Bianca’s hands were gently kneading Gerard’s forearms. Her voice was honeyed sympathy. “He had a gun with bullets of silver with which to see it done. But when he fired—when he fired, Gino’s mortal bride stepped between them. She chose her own death to spare her husband.”
Gerard took a step back. There was no change in his expression, no shift in his eyes.
Bella? His mental cry hurtled through space and fell into emptiness as vast as a black sea. He reached again, desperately. Nicole, what has happened? But from the vague connection he could make with her mind, he picked up fragmented images rather than coherent words. Marchand with gun in hand. The smoke of it discharging. Arabella sagging in her husband’s arms. His friend’s stricken face. He closed his eyes, breaking off from that tortuous portrayal.
“I knew how disturbed you would be, my love,” Bianca continued with her tender purr of insincerity. “That’s why I broug
ht this vile assassin back with me. I brought him for you, Gerardo.”
And the iridescent eyes reopened, canting over with glittering intensity to where Marchand stood. “For me?”
She rubbed his prominent cheekbone with her knuckles. “Are you pleased, caro? Do you forgive me?”
He turned his head to catch her fingers with a kiss. “A thoughtful gesture. Mílle grázie.”
“Because I love you, beautiful one. I don’t wish you to be unhappy with me. And Gerardo,” she whispered against the cool part of his lips, “don’t worry about the mess. I’ll clean it up for you.”
Marchand watched her walk away. Upon her face, there was a smug smile Gerard couldn’t see. Run, Marchand instructed his placid body. Run! But he continued to stand in place as Gerard approached. Though the sleek vampire’s expression was remote and calm, Marchand could sense the violence simmering through him. And when he paused and gradually lifted his pale gaze to fix his own trancelike stare, the century-deep blue of his eyes was ablaze with white-hot sparks.
“So, what shall I do with you, young friend?” came the soft, accented drawl.
Then a tremendous roar tore up through the silvery-eyed Florentine.
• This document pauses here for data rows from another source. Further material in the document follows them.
/-- The edge generator of a port (R135–R149), beside its registers. Vectors over legs run A, B. -/
structure Pwm where
  leg : Vector LegGen 2
  /-- The port period at the pins has counted a trip, and its index (R147). -/
  tripSeen : Bool
  carK : Nat
  /-- Mask selections, the latest first (R148). -/
  masks : List MaskSel
  /-- Refresh pulses: leg and port valley at the timebase, the latest first (R156). -/
  pulses : List (Nat × Rat)
  /-- The line time up to which the pins below have been followed. -/
  pinAt : Rat
  /-- The side of each leg that is on at the pins: 0 none, 1 low, 2 high (R149). -/
  on : Vector Nat 2
  /-- The instant at which each switch turned off last, for the DT that the other switch of its leg waits (R149). -/
  offs : Vector (Option Rat) 4
  /-- Changes at the pins, the latest first. -/
  edges : List PinEdge
  /-- The drive codes and the instant of the timebase from which each governs, the latest first (R153). -/
  codes : List (Rat × Nat)
  /-- The port valley of the running tile period while it is to come (R135). -/
  valleyAt : Option Nat
  /-- What that valley brings to the pins has been carried out. -/
  valleyDone : Bool
  /-- What lands at that valley: an entry to OFF, a selection of PWM_MASKSEL (R145, R148), and what PWM_STAT.SKEW shows of the port
  period that it begins (R143); and the clamp has acted in the running port period (R140). -/
  offDue : Bool
  selDue : Bool
  clampSeen : Bool
  skewNext : Bool
  /-- The port valley at which RUN ended by an entry to OFF, until the carrier has ended at the pins (R145). -/
  tail : Option Rat
  deriving DecidableEq, Repr

/-! ## Gate drive, comparators and converters (spec/09, spec/10, spec/11) -/

/-- The gate drive of a port, beside GD_STAT, GD_ACODE and GD_TSW. Vectors over switches run GHA, GLA, GHB,
GLB; vectors over legs run A, B. -/
structure GateDrive where
  /-- Measurements of the running port period: turn-on and turn-off t_sw of each switch, in 156.25 ps units. -/
  tOn : Vector (Option Nat) 4
  tOff : Vector (Option Nat) 4
  /-- A crossing of the leg was not attributed in this period, so that NOEDGE counts once (R152). -/
  noEdge : Vector Bool 2
  /-- Consecutive measured periods at a limit out of band, for the eight codes (R154). -/
  limRun : Vector Nat 8
  /-- The codes that set AT_LIMIT and have had no measurement within the band since (R154). -/
  atLim : Vector Bool 8
  /-- The FREEZE value in force, and the one that the last boundary brought for the port period it begins (R153). -/
  freeze : Bool
  freezeNext : Bool
  /-- A refresh pulse scheduled: the port period index it belongs to (R156). -/
  refreshAt : Vector (Option Nat) 2
  /-- Consecutive pulses without restoring (R157), and a pulse inserted whose sample is to come (R156). -/
  refreshRun : Vector Nat 2
  pulseDue : Vector Bool 2
  /-- The lockouts of each high side that are in force: bootstrap below 7.0 V, refresh failed (R158). -/
  uvBoot : Vector Bool 2
  uvRefresh : Vector Bool 2
  /-- Switches whose lockout ended and that wait for the next carrier (R159). -/
  rejoin : Vector Bool 4
  /-- Port valleys since the lockouts of bootstrap A, bootstrap B and VGD began, and whether the fault of each was raised
  (R159). -/
  uvRun : Vector Nat 3
  uvFault : Vector Bool 3
  /-- A hard short has latched a switch in this RUN episode (R110, R164). -/
  shortLatch : Bool
  deriving DecidableEq, Repr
The back of his hand flew upward, striking a blow that sent Marchand airborne down the thirty-foot length of the hall. He went tumbling in through the doorway of the parlor and Gerard came after him.
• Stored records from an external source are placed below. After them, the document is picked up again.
/-- The ring of a cabinet whose turn it is: the first that may be taken, from the one after the last served
(R235). -/
def State.turnRing (s : State) (c : Fin 4) : Option (Fin 16) :=
  ((List.range 16).map fun i => finRing ((s.cab c).turn + i)).find? fun n => s.takable c n

/-- The cabinet whose turn it is: the first with a ring that may be taken, from the one after the last served (R235). -/
def State.turnCab (s : State) : Option (Fin 4) :=
  ((List.range 4).map fun i => finCab ((s.dev.turn + i) % 4)).find? fun c => (s.turnRing c).isSome

/-- The checks of R233 in their order for a descriptor taken from a ring: opcode, version, target, owner, flags and
header bytes; then the permission of the device state (R273). -/
def State.acceptCheck (s : State) (c : Fin 4) (n : Fin 16) (r : RawDesc) (d : Desc) : Option Nat :=
  match opKinds d.opcode with
  | none => some stREFUSED_OPCODE
  | some ks =>
    if rawByte r 1 % 16 ≠ d.ver then some stREFUSED_VERSION
    else if ¬(d.kind ∈ ks) ∨ !targetInRange d.kind d.target then some stREFUSED_VALUE
    else if !s.targetOwned c d.kind d.target then some stREFUSED_OWNER
    else if rawByte r 1 / 16 ≠ 0 ∨ rawByte r 2 / 4 ≠ 0 ∨ !((List.range 8).all fun i => rawByte r (8 + i) == 0) ∨
      !(s.cplOf c n r).2 then some stREFUSED_VALUE
    else if !s.permits d.opcode then some stREFUSED_STATE
    else none

/-! ## Doorbells (R229) -/

/-- A doorbell value is valid for its ring (R229). -/
def State.doorbellOk (s : State) (c : Fin 4) (n : Fin 16) (v : Nat) : Bool :=
  let size := s.rSize c n
  s.rState c n = rACTIVE && v < 2 * size &&
    (if s.rType c n = 0 then decide ((v + 2 * size - s.rDev c n) % (2 * size) ≤ size)
     else decide ((s.rDev c n + 2 * size - v) % (2 * size) ≤ size))

/-- A doorbell value is taken: a valid one becomes the host index, an invalid one is dropped, counted and recorded
(R229). -/
def takeDoorbell (c : Fin 4) (n : Fin 16) (v : Nat) (s : State) : State :=
  if v < 8192 ∧ s.doorbellOk c n v then
    followCredit c (s.setFld (HIF_RING_HOST c n) HIF_RING_HOST_IDX v)
  else
    let s := s.count (HIF_CAB_CNT c) HIF_CAB_CNT_DB_BAD
    record .doorbellBad 1 3 c [n.1, v] s

/-- The watchdog of a cabinet restarts and WDOG_EXP clears (R247). -/
def kickWatchdog (c : Fin 4) (s : State) : State :=
  (s.modCab c fun x => { x with wdogAt := s.up }).setBit (HIF_CAB_STAT c) HIF_CAB_STAT_WDOG_EXP false

/-- A write to a doorbell: taken when 500 ns have passed since the last one taken, otherwise held, a held value of
the same ring being merged (R229). -/
def doorbell (c : Fin 4) (n : Fin 16) (v : Nat) (s : State) : State :=
  let s := kickWatchdog c s
  let free : Bool := (s.cab c).dbHeld.isEmpty && match (s.cab c).dbLast with
    | some l => decide (l + 500 ≤ s.up)
    | none => true
  if free then takeDoorbell c n v (s.modCab c fun x => { x with dbLast := some s.up })
  else
    let held := (s.cab c).dbHeld
    let s := if held.any (fun h => h.1 == n.1) then s.count (HIF_CAB_CNT2 c) HIF_CAB_CNT2_DB_MERGED else s
    s.modCab c fun x => { x with dbHeld := (n.1, v) :: x.dbHeld.filter fun h => h.1 != n.1 }

/-- A 32-bit write in the doorbell page of a cabinet: doorbells at n × 8, the kick at 0x800, nothing elsewhere (R229,
R247). -/
def bar2Write (c : Fin 4) (off : Nat) (v : Word) (s : State) : State :=
  if off % 8 = 0 ∧ off < 128 then doorbell c (finRing (off / 8)) v.toNat s
  else if off = 0x800 then kickWatchdog c s
  else s

/-- The device answers no host access before the host interface is up (R273). -/
def State.hostUp (s : State) : Bool := s.devState != dOFF && s.devState != dBOOT && s.devState != dHALT

/-- An access of a host function that is not of 32 bits is completed as an unsupported request and changes nothing (R223, R251). -/
def word32 (c : Fin 4) (size : Nat) (f : State → State) (s : State) : State := if size = 4 then f s else s.emit (.unsupported c)

/-- DOORBELL_WRITE (R229). -/
def execDoorbellWrite (t : Nat) (c : Fin 4) (off : Nat) (v : Word) (size : Nat) (s : State) : Host.Outcome State Fault Refusal :=
  .next ((s.reach t).onlyIf s.hostUp (word32 c size (bar2Write c off v)))

/-- The held doorbells are taken, one for each ring, once 500 ns have passed (R229). -/
def mergeTake (c : Fin 4) (s : State) : State :=
  match (s.cab c).dbLast with
  | none => s
  | some l =>
    if (s.cab c).dbHeld = [] ∨ s.up < l + 500 then s
    else
      let held := (s.cab c).dbHeld.reverse
      let s := s.modCab c fun x => { x with dbHeld := [], dbLast := some s.up }
      held.foldl (fun s h => takeDoorbell c (finRing h.1) h.2 s) s

/-- DOORBELL_MERGE_TAKE (R229). -/
def execDoorbellMergeTake (t : Nat) (c : Fin 4) (s : State) : Host.Outcome State Fault Refusal :=
  .next (mergeTake c (s.reach t))

/-! ## Fetching (R235, R246) -/

/-- How many descriptors the next fetch of a ring reads: as many as fit into the 8 held, up to the producer index
and the end of the ring (R235). -/
def State.fetchCount (s : State) (c : Fin 4) (n : Fin 16) : Nat :=
  let size := s.rSize c n
  let r := s.ring c n
  let avail := (s.rHost c n + 2 * size - r.fetchIdx) % (2 * size)
  min (8 - r.fetched.length) (min avail (size - r.fetchIdx % size))

/-- A fetch is issued where none is outstanding and there is something to fetch (R235). -/
def issueFetch (c : Fin 4) (n : Fin 16) (s : State) : State :=
  let cnt := s.fetchCount c n
  if s.rIs c n 0 ∧ (s.ring c n).fetching = none ∧ cnt ≠ 0 then
    let s := s.emit (.read c n (s.rBase c n + 64 * ((s.ring c n).fetchIdx % s.rSize c n)) (64 * cnt))
    s.modRing c n fun r => { r with fetching := some (cnt, s.up, 1) }
  else s

/-- DESCRIPTOR_FETCH (R235). -/
def execDescriptorFetch (t : Nat) (c : Fin 4) (n : Fin 16) (s : State) : Host.Outcome State Fault Refusal :=
  .next (issueFetch c n (s.reach t))

/-- A PROG_LOAD that passes the checks of its acceptance and names an image of a length that an image or a table may have is not
accepted before the device has read that image (R218). -/
def State.needsImage (s : State) (c : Fin 4) (n : Fin 16) (r : RawDesc) : Bool :=
  let d := s.descOf c n r
  d.opcode == 0x31 && payByte d.payload 1 == 0 && pay64 d.payload 8 % 4 == 0 && decide (1 ≤ pay32 d.payload 16) &&
  decide (pay32 d.payload 16 ≤ 16 + 4 * 2048 + 2048) && s.acceptCheck c n r d == none

/-- A read of the image that the head of a ring needs goes out. -/
def emitImageRead (c : Fin 4) (n : Fin 16) (r : RawDesc) (s : State) : State :=
  let d := s.descOf c n r
  s.emit (.imageRead c (pay64 d.payload 8) (pay32 d.payload 16))

/-- The image that a new head of a ring needs begins to be read. -/
def issueImage (c : Fin 4) (n : Fin 16) (s : State) : State :=
  match (s.ring c n).fetched with
  | [] => s
  | r :: _ =>
    if (s.ring c n).imgRead = none ∧ (s.ring c n).img = [] ∧ s.needsImage c n r then
      (emitImageRead c n r s).modRing c n fun x => { x with imgRead := some 1 }
    else s

/-- A read of a ring completes: with the entries of its fetch, or with the image of its head (R218, R235). -/
def fetchDone (c : Fin 4) (n : Fin 16) (ds : List (Vector Byte 64)) (image : List Byte) (s : State) : State :=
  let r := s.ring c n
  match r.fetching with
  | none =>
    if r.imgRead.isSome then followCredit c (s.modRing c n fun r => { r with imgRead := none, img := image }) else s
  | some (cnt, _, _) =>
    if ds.length = cnt then
      let size := 2 * s.rSize c n
      let raws := ds.mapIdx fun i b => (⟨(r.fetchIdx + i) % size, b⟩ : RawDesc)
      followCredit c (issueImage c n (s.modRing c n fun r =>
        { r with fetching := none, fetched := r.fetched ++ raws, fetchIdx := (r.fetchIdx + cnt) % size }))
    else s

/-- FETCH_COMPLETE (R235). -/
def execFetchComplete (t : Nat) (c : Fin 4) (n : Fin 16) (ds : List (Vector Byte 64)) (image : List Byte) (s : State) :
    Host.Outcome State Fault Refusal :=
  .next (fetchDone c n ds image (s.reach t))

/-- A ring goes to ERROR with CAUSE 6, and RING_ERROR is raised (R246). -/
def ringError (c : Fin 4) (n : Fin 16) (s : State) : State :=
  let s := s.modRing c n fun r => { r with fetching := none, fetched := [], imgRead := none, img := [] }
  let s := (s.setFld (HIF_RING_STAT c n) HIF_RING_STAT_STATE rERROR).setFld (HIF_RING_STAT c n)
    HIF_RING_STAT_CAUSE 6
  let s := s.setFld (HIF_RING_STAT c n) HIF_RING_STAT_VER 0
  let s := record .ringError 1 3 c [n.1, 6] s
  followCredit c (raiseEvent c ⟨0x0902, plainSev 0x0902, 3, c, 0, s.now, [n.1]⟩ s)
From where he lay on the marble tiles, Marchand saw Gerard streak past like the blur of a tornado. Howling like that uncontrollable storm, raging with an unnatural fury that sent him rocketing about the walls and ceiling, he destroyed everything in his path. Priceless artifacts, vases, draperies, furniture; shattered, splintered, ripped asunder as he stirred up an incredible tempest of raging pain.
Move, run, defend yourself or he’s going to tear you to pieces! Get up, you fool! He’s going to kill you!
But Marchand could do nothing but lay there, body dormant, while his mind shrieked in angry, useless warning.
At last Gerard slowed into a recognizable form, one that wandered in wobbling aimless circles, wailing like a wounded animal. Then finally he was still, a low, wet sound seething from him. He turned his face toward Marchand, and there was dying horribly etched in every jutting angle and sunken plane.